_Task directions_: Within the entries that follow, show each line where the word "free" occurs.

Stored data:

/-- A line of the scalar L1 data cache (R303): its virtual line, the size of the page it was reached through, and its home: a key of
this device, or the offset on another node. `bad`: it holds an error beyond correction (Table 18-1). -/
structure L1Line where
  ctx : BitVec 16
  space : BitVec 16
  off : Nat
  size : Nat
  key : Nat
  node : Option (BitVec 16)
  /-- The agent that filled it or last wrote it. -/
  agent : BitVec 32
  dirty : Bool
  bad : Bool
  data : BitVec 512
  deriving DecidableEq, Repr

/-- A line of the instruction cache (R56), with the size of the page it was reached through. -/
structure ILine where
  ctx : BitVec 16
  off : Nat
  size : Nat
  key : Nat
  data : BitVec 512
  deriving DecidableEq, Repr

/-- A TLB entry (R89). -/
structure TlbEntry where
  ctx : BitVec 16
  space : BitVec 16
  page : Nat
  size : Nat
  node : BitVec 16
  frame : Nat
  im : Bool
  at_ : Bool
  deriving DecidableEq, Repr

/-- A cached space-table or non-leaf entry of a cluster walker (R84, R89): the level it was read at (0: space table), the virtual
prefix above the page it covers, and the table it names. -/
structure WalkEntry where
  ctx : BitVec 16
  space : BitVec 16
  level : Nat
  pfx : Nat
  table : Nat
  deriving DecidableEq, Repr

/-- A key-cache entry (R104). -/
structure KeyRight where
  ctx : BitVec 16
  space : BitVec 16
  base : Nat
  size : Nat
  agent : BitVec 32
  write : Bool
  deriving DecidableEq, Repr

/-- Kinds of accumulator tile (R265). -/
inductive TileKind where | f32 | i32 | f64
  deriving DecidableEq, Repr

/-- An accumulator tile with its check column (R265, R266): 32-bit cells by 128*row + column, and the sums c and a by row. -/
structure Tile where
  holder : Option Nat
  rows : Nat
  cols : Nat
  kind : TileKind
  cells : List (Nat × BitVec 32)
  csum : List (Nat × Word)
  asum : List (Nat × Word)
  queue : List Nat
  deriving DecidableEq, Repr

/-- A tile that no hart holds. -/
def Tile.empty : Tile := ⟨none, 0, 0, .f32, [], [], [], []⟩

/-- A spine in the reclaim queue with the slot the reclaimer has reached (R171). -/
structure Reclaim where
  spine : Nat
  owner : Nat
  pos : Nat
  deriving DecidableEq, Repr

/-- One core (Table 01-2). -/
structure Core where
  /-- Headers of the links that are not free, by ascending id, and the bodies: byte b of link l at 512*l + b (R152). -/
  links : List (Nat × Link)
  pool : Memory
  /-- Rows of the pool that hold an error beyond correction, link id × 8 + row (Table 18-1). -/
  badRows : List Nat
  reclaim : List Reclaim
  /-- Owner of each lane group (R15). -/
  lanes : Vector (Option Nat) 8
  za0 : Tile
  za1 : Tile
  /-- Most recently used first. -/
  l1 : List L1Line
  icache : List ILine
  tlb : List TlbEntry
  keys : List KeyRight
  recompute : BitVec 32
  /-- Lane upsets to come, the model's own: per checked element 0 none, 1 transient, 2 persistent (R248, R249). -/
  upsets : List Nat
  mchecks : List Nat
  failed : Bool
  lastCtx : Option (BitVec 16)
  deriving DecidableEq, Repr

/-- Key states (Table 05-2). -/
inductive KeyState where | home | owned | shared | orphaned
  deriving DecidableEq, Repr

/-- Who no longer holds keys: the harts of a core that has failed (R116), as context and agent; every agent of a node (R113); a hart that
exits (R114). -/
inductive Gone where
  | core (who : List (BitVec 16 × BitVec 32))
  | node (n : BitVec 16)
  | exit (ctx : BitVec 16) (agent : BitVec 32)
  deriving DecidableEq, Repr

/-- A keyring entry (Table 05-4) with its share holders; while a transfer of it is in transit, who issued that (R111). -/
structure KeyEntry where
  ctx : BitVec 16
  space : BitVec 16
  base : Nat
  size : Nat
  state : KeyState
  poison : Bool
  shares : List (BitVec 32)
  owner : BitVec 32
  lender : BitVec 32
  die : Nat
  transit : Bool
  issuer : BitVec 32
  deriving DecidableEq, Repr

/-- What waits at a key controller (R111): a hart's request, one of another node, or a failure or an exit for one region. -/
inductive KeyWaiter where
  | hart (k : Nat) (ctx space : BitVec 16) (base size : Nat)
  | node (agent ctx space off : Nat) (sup : Bool) (op : FabricOp)
  | event (g : Gone) (ctx space : BitVec 16) (base size : Nat)
  deriving DecidableEq, Repr

/-- What a handed-off write does at home (R200, R276, R279). -/
inductive WriteOp where
  | put
  /-- An `ast`, which the hart's commands wait for as a far atomic (R143). -/
  | ast
  /-- One nibble of a byte, the high one or the low one (R199). -/
  | nib (hi : Bool)
  | add (t : Tag)
  /-- The larger, unsigned (R328). -/
  | maxn
  | fmax (t : Tag)
  deriving DecidableEq, Repr

/-- A write handed to the memory system and not yet performed (R279). -/
structure Pending where
  id : Nat
  /-- Hart slot that issued it and the agent: false scalar, true vector. -/
  hart : Nat
  vec : Bool
  agent : BitVec 32
  ctx : BitVec 16
  space : BitVec 16
  off : Nat
  /-- Home key, or the node it leaves for. -/
  key : Nat
  node : Option (BitVec 16)
  /-- Its line leaves the issuing core's L1 when it is performed (R192); not so for a write in mode S (R100). -/
  flush : Bool
  /-- For an element of a scatter packet, the instruction's number and the destination core (R195). -/
  pkt : Option (Nat × Nat)
  op : WriteOp
  data : List Byte
  deriving DecidableEq, Repr

/-- A write that left for another node (R86). -/
structure RemoteWrite where
  node : BitVec 16
  ctx : BitVec 16
  space : BitVec 16
  off : Nat
  agent : BitVec 32
  op : WriteOp
  data : List Byte
  deriving DecidableEq, Repr

/-- A gather or scatter packet of the cluster network (R195, Table 09-5): the core it goes to, kind 0 request, 1 reply, 2 scatter,
3 scatter-add, and 4 for a reply that has arrived; its block of element indices, the mask EMASK of those it carries, its elements as
(offset, element index, bytes), and for a scatter the numbers of their hand-offs. -/
structure Packet where
  hart : Nat
  target : Nat
  kind : Nat
  tag : Tag
  block : Nat
  emask : BitVec 64
  elems : List (Nat × Nat × List Byte)
  ids : List Nat
  deriving DecidableEq, Repr

/-- A launch queue descriptor (Table 16-1). -/
structure Queue where
  base : BitVec 37
  log2 : BitVec 4
  err : Bool
  devl : Bool
  en : Bool
  owner : BitVec 16
  head : BitVec 16
  tail : BitVec 16
  deriving DecidableEq, Repr

/-- A queue descriptor at reset (Table 16-1). -/
def Queue.empty : Queue := ⟨0, 0, false, false, false, 0, 0, 0⟩

/-- A launch in the table (R314, R316) with its progress (R317, R328). -/
structure Launch where
  id : Nat
  queue : Nat
  ctx : BitVec 16
  task : BitVec 16
  entry : Word
  gang : Nat
  lanes : Nat
  quota : Nat
  prio : Nat
  diemask : BitVec 4
  args : List Word
  ngangs : Nat
  gspace : BitVec 16
  comp : Word
  dep0addr : Word
  dep0val : Word
  dep1addr : Word
  dep1val : Word
  /-- Nanosecond at which it became READY. -/
  ready : Option Nat
  placed : Nat
  exited : Nat
  maxcode : BitVec 32
  deriving DecidableEq, Repr

/-- A placed or evicted gang and its barrier (R293, R311). -/
structure Gang where
  id : Nat
  launch : Nat
  number : Nat
  members : List Nat
  phase : BitVec 16
  count : Nat
  expl : Nat
  prio : Nat
  /-- Tick of placement (R319). -/
  placedAt : Nat
  deriving DecidableEq, Repr

/-- A member of an evicted gang (R321, R327): the slot it left, its save area, grant, request, whether its local store was saved. -/
structure Evicted where
  slot : Nat
  hartid : BitVec 16
  saBase : BitVec 22
  grant : Nat
  lsSaved : Bool
  quota : Nat
  tile0 : Bool
  tile1 : Bool
  /-- Its next word opens a convoy whatever its H bit (R340); the model's own. -/
  fresh : Bool
  /-- Machine checks pending or waiting at its eviction, those that this has found among them (Table 18-1), taken when it runs again; the model's own. -/
  mcheck : List Word
  mheld : List Word
  deriving DecidableEq, Repr

/-- What in-place scans still need of the elements they have written over, entry by entry of the two records of a saved hart: the model's own
(R347), kept beside the save area at a physical base for as long as that holds the image with this check word. -/
structure SavedScans where
  base : Nat
  check : BitVec 32
  rr : List (List Nat)
  pfr : List (List Nat)
  deriving DecidableEq, Repr

/-- An evicted gang that waits under R318. -/
structure Waiting where
  gang : Gang
  since : Nat
  members : List Evicted
  deriving DecidableEq, Repr

/-- A frame-indirection entry (Table 04-11): 1 copying, 2 redirecting; an unlisted entry is free. -/
structure Frame where
  stack : Nat
  index : Nat
  state : Nat
  src : Nat
  dst : Nat
  deriving DecidableEq, Repr

/-- Boot states (Table 18-10). -/
inductive Boot where | reset | verify | zeroing | loading | running | bootfail
  deriving DecidableEq, Repr

/-- Power states (Table 18-8). -/
inductive Power where | on | idle | off
  deriving DecidableEq, Repr

/-- The management seat (Table 18-4). -/
structure Seat where
  holder : BitVec 16
  offer : BitVec 16
  epoch : BitVec 13
  deriving DecidableEq, Repr

/-- A port of Vybry Link (R363): consecutive replays, and whether it retrains. -/
structure Port where
  replays : Nat
  retraining : Bool
  deriving DecidableEq, Repr

/-- What the device has answered to a host or another node (R363, R385): cause 0 for a request that was served. -/
structure Reply where
  agent : BitVec 32
  cause : BitVec 8
  off : Word
  data : List Byte
  deriving DecidableEq, Repr

/-- A structure of Table 18-1 in which an error is found: a sector of a memory-side cache, an 8-byte word of a core's memories, a row
of a link pool, a line of a scalar L1, an entry of an instruction cache, TLB, walker cache or key cache, a core's link headers,
descriptors or lane allocation table, an entry of the keyring or its shares. -/
inductive Struck where
  | cached (sector : Nat)
  | word (key : Nat)
  | poolRow (core row : Nat)
  | line (core key : Nat)
  | fetched (core key : Nat)
  | translated (core index : Nat)
  | walked (cluster index : Nat)
  | granted (core index : Nat)
  | tables (core : Nat)
  | ring (index : Nat)
  deriving DecidableEq, Repr

/-- An error of the hardware (R356), the model's own input: where, and whether it is beyond correction. -/
structure Strike where
  what : Struck
  double : Bool
  deriving DecidableEq, Repr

_Solution to this problem_:
  /-- Headers of the links that are not free, by ascending id, and the bodies: byte b of link l at 512*l + b (R152). -/
/-- A frame-indirection entry (Table 04-11): 1 copying, 2 redirecting; an unlisted entry is free. -/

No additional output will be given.